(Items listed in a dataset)
# # # # #

-- ==== Sys2Proof/Laws/PerInstr.lean ====
section
/-! SUPPORT. The per-instruction family EncodingMeetsRow: the encoded word of each instruction meets the row the spec prints for it
(30_encoding.md R69), for every value of its operands. -/

namespace Sys2Proof.Laws.EncodingMeetsRow

/-- The encoded word meets the instruction's own row of the opcode map. -/
def Statement (i : Instr) : Prop := i.row.meets (encode i) = true

theorem nibbles_mask_class (c x y n : BitVec 4) : wordOfNibbles c x y n &&& 0xF000 = wordOfNibbles c 0 0 0 := by
  have e : (0xF000 : Word) = wordOfNibbles 0xF 0 0 0 := by decide
  rw [e, wordOfNibbles, wordOfNibbles, wordOfNibbles, BitVec.and_append, BitVec.and_append, BitVec.and_append]
  have h : c &&& 0xF = c := BitVec.and_allOnes (x := c)
  rw [h]; simp

theorem nibbles_mask_n (c x y n : BitVec 4) : wordOfNibbles c x y n &&& 0xF00F = wordOfNibbles c 0 0 n := by
  have e : (0xF00F : Word) = wordOfNibbles 0xF 0 0 0xF := by decide
  rw [e, wordOfNibbles, wordOfNibbles, wordOfNibbles, BitVec.and_append, BitVec.and_append, BitVec.and_append]
  have h : ∀ b : BitVec 4, b &&& 0xF = b := fun b => BitVec.and_allOnes (x := b)
  rw [h, h]; simp

theorem xkk_mask_class (c x : BitVec 4) (kk : Byte) : wordOfXKK c x kk &&& 0xF000 = wordOfXKK c 0 0 := by
  have e : (0xF000 : Word) = wordOfXKK 0xF 0 0 := by decide
  rw [e, wordOfXKK, wordOfXKK, wordOfXKK, BitVec.and_append, BitVec.and_append]
  have h : c &&& 0xF = c := BitVec.and_allOnes (x := c)
  rw [h]; simp

theorem xkk_mask_kk (c x : BitVec 4) (kk : Byte) : wordOfXKK c x kk &&& 0xF0FF = wordOfXKK c 0 kk := by
  have e : (0xF0FF : Word) = wordOfXKK 0xF 0 0xFF := by decide
  rw [e, wordOfXKK, wordOfXKK, wordOfXKK, BitVec.and_append, BitVec.and_append]
  have h : c &&& 0xF = c := BitVec.and_allOnes (x := c)
  have hk : kk &&& 0xFF = kk := BitVec.and_allOnes (x := kk)
  rw [h, hk]; simp

theorem nnn_mask_class (c : BitVec 4) (nnn : Addr12) : wordOfNNN c nnn &&& 0xF000 = wordOfNNN c 0 := by
  have e : (0xF000 : Word) = wordOfNNN 0xF 0 := by decide
  rw [e, wordOfNNN, wordOfNNN, wordOfNNN, BitVec.and_append]
  have h : c &&& 0xF = c := BitVec.and_allOnes (x := c)
  rw [h]; simp

/-- A row is met when the masked word is its pattern. -/
theorem meets_of_masked (r : OpcodeRow) (w : Word) (h : w &&& r.mask = r.pattern) : r.meets w = true := beq_iff_eq.mpr h

theorem cls : Statement .cls := meets_of_masked _ _ (by decide)
theorem ret : Statement .ret := meets_of_masked _ _ (by decide)
theorem jp (nnn : Addr12) : Statement (.jp nnn) := meets_of_masked _ _ ((nnn_mask_class _ nnn).trans rfl)
theorem call (nnn : Addr12) : Statement (.call nnn) := meets_of_masked _ _ ((nnn_mask_class _ nnn).trans rfl)
theorem seImm (x : Reg) (kk : Byte) : Statement (.seImm x kk) := meets_of_masked _ _ ((xkk_mask_class _ _ kk).trans rfl)
theorem sneImm (x : Reg) (kk : Byte) : Statement (.sneImm x kk) := meets_of_masked _ _ ((xkk_mask_class _ _ kk).trans rfl)
theorem seReg (x y : Reg) : Statement (.seReg x y) := meets_of_masked _ _ ((nibbles_mask_n _ _ _ _).trans rfl)
theorem ldImm (x : Reg) (kk : Byte) : Statement (.ldImm x kk) := meets_of_masked _ _ ((xkk_mask_class _ _ kk).trans rfl)
theorem addImm (x : Reg) (kk : Byte) : Statement (.addImm x kk) := meets_of_masked _ _ ((xkk_mask_class _ _ kk).trans rfl)
theorem ldReg (x y : Reg) : Statement (.ldReg x y) := meets_of_masked _ _ ((nibbles_mask_n _ _ _ _).trans rfl)
theorem orReg (x y : Reg) : Statement (.orReg x y) := meets_of_masked _ _ ((nibbles_mask_n _ _ _ _).trans rfl)
theorem andReg (x y : Reg) : Statement (.andReg x y) := meets_of_masked _ _ ((nibbles_mask_n _ _ _ _).trans rfl)
theorem xorReg (x y : Reg) : Statement (.xorReg x y) := meets_of_masked _ _ ((nibbles_mask_n _ _ _ _).trans rfl)
theorem addReg (x y : Reg) : Statement (.addReg x y) := meets_of_masked _ _ ((nibbles_mask_n _ _ _ _).trans rfl)
theorem subReg (x y : Reg) : Statement (.subReg x y) := meets_of_masked _ _ ((nibbles_mask_n _ _ _ _).trans rfl)
theorem shrReg (x y : Reg) : Statement (.shrReg x y) := meets_of_masked _ _ ((nibbles_mask_n _ _ _ _).trans rfl)
theorem subnReg (x y : Reg) : Statement (.subnReg x y) := meets_of_masked _ _ ((nibbles_mask_n _ _ _ _).trans rfl)
theorem shlReg (x y : Reg) : Statement (.shlReg x y) := meets_of_masked _ _ ((nibbles_mask_n _ _ _ _).trans rfl)
theorem sneReg (x y : Reg) : Statement (.sneReg x y) := meets_of_masked _ _ ((nibbles_mask_n _ _ _ _).trans rfl)
theorem ldI (nnn : Addr12) : Statement (.ldI nnn) := meets_of_masked _ _ ((nnn_mask_class _ nnn).trans rfl)
theorem jpV0 (nnn : Addr12) : Statement (.jpV0 nnn) := meets_of_masked _ _ ((nnn_mask_class _ nnn).trans rfl)
theorem rnd (x : Reg) (kk : Byte) : Statement (.rnd x kk) := meets_of_masked _ _ ((xkk_mask_class _ _ kk).trans rfl)
theorem drw (x y : Reg) (n : Height) : Statement (.drw x y n) := meets_of_masked _ _ ((nibbles_mask_class _ _ _ _).trans rfl)
theorem skp (x : Reg) : Statement (.skp x) := meets_of_masked _ _ ((xkk_mask_kk _ _ _).trans rfl)
theorem sknp (x : Reg) : Statement (.sknp x) := meets_of_masked _ _ ((xkk_mask_kk _ _ _).trans rfl)
theorem ldVDt (x : Reg) : Statement (.ldVDt x) := meets_of_masked _ _ ((xkk_mask_kk _ _ _).trans rfl)
theorem ldVK (x : Reg) : Statement (.ldVK x) := meets_of_masked _ _ ((xkk_mask_kk _ _ _).trans rfl)
theorem ldDtV (x : Reg) : Statement (.ldDtV x) := meets_of_masked _ _ ((xkk_mask_kk _ _ _).trans rfl)
theorem ldStV (x : Reg) : Statement (.ldStV x) := meets_of_masked _ _ ((xkk_mask_kk _ _ _).trans rfl)
theorem addI (x : Reg) : Statement (.addI x) := meets_of_masked _ _ ((xkk_mask_kk _ _ _).trans rfl)
theorem ldF (x : Reg) : Statement (.ldF x) := meets_of_masked _ _ ((xkk_mask_kk _ _ _).trans rfl)
theorem ldB (x : Reg) : Statement (.ldB x) := meets_of_masked _ _ ((xkk_mask_kk _ _ _).trans rfl)
theorem storeRegs (x : Reg) : Statement (.storeRegs x) := meets_of_masked _ _ ((xkk_mask_kk _ _ _).trans rfl)
theorem loadRegs (x : Reg) : Statement (.loadRegs x) := meets_of_masked _ _ ((xkk_mask_kk _ _ _).trans rfl)

end Sys2Proof.Laws.EncodingMeetsRow
end

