theorem test_witness_DecodeFollowsOpcodeMap :
    (Instr.addReg 0 0).row ∈ opcodeRows ∧ (Instr.addReg 0 0).row.meets 0x8124 = true ∧ decodeWord 0x8124 = .ok (.addReg 1 2) ∧
      (Instr.addReg 1 2).row.meets 0x8124 = true := by decide

theorem test_witness_RejectedWordsAreTheListed :
    decodeWord 0x5121 = .error (.unrecognized 0x5121) ∧ Word.listedUnrecognized (0x5121 : Word).toNat := by
  refine ⟨by decide, .inr (.inl ⟨by decide, by decide⟩)⟩

theorem test_witness_StepRunsDecodedInstruction :
    nextIs (placed 0x200 0x60 0x2A State.reset) (.ldImm 0 0x2A) ∧ nextIs (placed 0xFFE 0x60 0x2A State.reset) (.ldImm 0 0x2A) :=
  ⟨⟨by decide, by decide, by decide⟩, ⟨by decide, by decide, by decide⟩⟩

theorem test_witness_UnrecognizedWordOnlyAdvances :
    let s := placed 0xFFE 0x51 0x21 State.reset
    s.halted = false ∧ s.pc.toNat ≤ 0xFFE ∧
      (0x5121 : Word).toNat = 256 * (s.mem.read s.pc.toNat).toNat + (s.mem.read (s.pc.toNat + 1)).toNat ∧
      Word.listedUnrecognized (0x5121 : Word).toNat :=
  ⟨by decide, by decide, by decide, .inr (.inl ⟨by decide, by decide⟩)⟩

theorem test_witness_FetchIsBigEndianAndBounded :
    ({ State.reset with pc := 0xFFE } : State).pc.toNat ≤ 0xFFE ∧
    (0xFFF ≤ ({ State.reset with pc := 0xFFF } : State).pc.toNat ∧ ({ State.reset with pc := 0xFFF } : State).halted = false) := by
  decide

theorem test_witness_FaultIsPreciseAndAtomic :
    let s := placed 0x200 0x00 0xEE State.reset
    s.halted = false ∧ step s = .next (stepped s) ∧ (stepped s).lastStatus = .fault := ⟨by decide, rfl, by decide⟩

/-- A halted core. -/
def stopped : State := faulted { State.reset with dt := 3 } .stackUnderflow 0

/-- T7 meets the clause on the other operations; LOAD and SET_KEY act on the halted core as well. -/
theorem test_witness_HaltedCoreExecutesNothing :
    stopped.halted = true ∧ HostOp.tick ≠ .init ∧ hostAct .tick stopped = .ok ({ stopped with dt := 2 }, .done) :=
  ⟨by decide, by decide, rfl⟩

theorem test_witness_FaultsComeOnlyFromTheirInstructions :
    exec .ret State.reset = .next (faulted State.reset .stackUnderflow 0) ∧
    exec (.call 0) { State.reset with sp := 16 } = .next (faulted { State.reset with sp := 16 } .stackOverflow 16) ∧
    exec (.drw 0 0 1) (regsI 0x1000 []) = .next (faulted (regsI 0x1000 []) .memReadRange 0x1000) ∧
    exec (.ldB 0) (regsI 0x1000 []) = .next (faulted (regsI 0x1000 []) .memWriteRange 0x1000) ∧
    exec (.storeRegs 0) (regsI 0x4F []) = .next (faulted (regsI 0x4F []) .fontWrite 0x4F) ∧
    exec (.skp 0) (regs [(0, 0x10)]) = .next (faulted (regs [(0, 0x10)]) .keyRange 0x10) := ⟨rfl, rfl, rfl, rfl, rfl, rfl⟩

theorem test_witness_CallPushesReturnAddress :
    ({ State.reset with sp := 15 } : State).sp.val < 16 ∧ ({ State.reset with sp := 16 } : State).sp.val = 16 := by decide

theorem test_witness_ReturnPopsTop :
    0 < ({ State.reset with sp := 1 } : State).sp.val ∧ 0 < ({ State.reset with sp := 16 } : State).sp.val ∧ State.reset.sp.val = 0 := by
  decide

/-- A full nesting: the call that fills the last slot, and a later state with the same stack and another PC. -/
theorem test_witness_CallThenReturnComesBack :
    let s := { State.reset with sp := 15 }
    let t : State := { s with sp := 16, stack := s.stack.set 15 0x202, pc := 0x300 }
    let u : State := { t with pc := 0x310 }
    s.sp.val < 16 ∧ exec (.call 0x300) s = .next t ∧ u.sp = t.sp ∧ u.stack = t.stack := ⟨by decide, rfl, rfl, rfl⟩

theorem test_witness_OnlyTransfersMovePcElsewhere :
    let t := executed State.reset 0xABC
    State.reset.halted = false ∧ exec (.jp 0xABC) State.reset = .next t ∧ t.halted = false ∧ t.pc ≠ State.reset.pc + 2 :=
  ⟨by decide, rfl, by decide, by decide⟩

/-- The premise of LogicOpsResetVf, AddRegistersSetsCarry, SubtractsSetNotBorrow and ShiftsMoveVyAndKeepTheLostBit, with x = F and with
another x under either value of the parameter. -/
theorem test_witness_flagKept :
    flagKept State.reset 15 ∧ flagKept { State.reset with params := { defaultParams with vfAlias := .anyValue } } 14 :=
  ⟨.inr (by decide), .inl (by decide)⟩

theorem test_witness_AnyValueLeavesVfOpen :
    ({ State.reset with params := { defaultParams with vfAlias := .anyValue } } : State).params.vfAlias = .anyValue ∧
    Instr.addReg 15 1 ∈ [.orReg 15 1, .andReg 15 1, .xorReg 15 1, .addReg 15 1, .subReg 15 1, .shrReg 15 1, .subnReg 15 1,
      .shlReg 15 1] := by decide

theorem test_storable_edges : storable State.reset 0x50 ∧ storable State.reset 0xFFF ∧ ¬ storable State.reset 0x4F ∧
    ¬ storable State.reset 0x1000 := by unfold storable; decide

/-- The last block in memory; a block that leaves it at its third byte; one that begins in the font region. -/
theorem test_witness_DecimalDigitsAreStored :
    (∀ k, k < 3 → storable (regsI 0xFFD []) ((regsI 0xFFD []).i.toNat + k)) ∧
    ((∀ j, j < 2 → storable (regsI 0xFFE []) ((regsI 0xFFE []).i.toNat + j)) ∧
      ¬ storable (regsI 0xFFE []) ((regsI 0xFFE []).i.toNat + 2)) ∧
    ¬ storable (regsI 0x4F []) ((regsI 0x4F []).i.toNat + 0) := by unfold storable; decide

theorem test_witness_RegisterBlockIsStored :
    (∀ k, k ≤ (15 : Reg).val → storable (regsI 0xFF0 []) ((regsI 0xFF0 []).i.toNat + k)) ∧
    ((∀ j, j < 15 → storable (regsI 0xFF1 []) ((regsI 0xFF1 []).i.toNat + j)) ∧
      ¬ storable (regsI 0xFF1 []) ((regsI 0xFF1 []).i.toNat + 15)) ∧
    ¬ storable (regsI 0x4F []) ((regsI 0x4F []).i.toNat + 0) := by
  refine ⟨fun k hk => ?_, ⟨fun k hk => ?_, ?_⟩, ?_⟩
  · have h : (regsI 0xFF0 []).i.toNat = 0xFF0 := rfl
    have h15 : (15 : Reg).val = 15 := rfl
    exact ⟨by omega, .inl (by omega)⟩
  · have h : (regsI 0xFF1 []).i.toNat = 0xFF1 := rfl
    exact ⟨by omega, .inl (by omega)⟩
  · unfold storable; decide
  · unfold storable; decide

# # # # #

Retype exactly, and only, the lines above from the one where "by decide, rfl⟩" occurs up to and including the one where "exec .ret State.reset" occurs.

  ⟨by decide, by decide, rfl⟩

theorem test_witness_FaultsComeOnlyFromTheirInstructions :
    exec .ret State.reset = .next (faulted State.reset .stackUnderflow 0) ∧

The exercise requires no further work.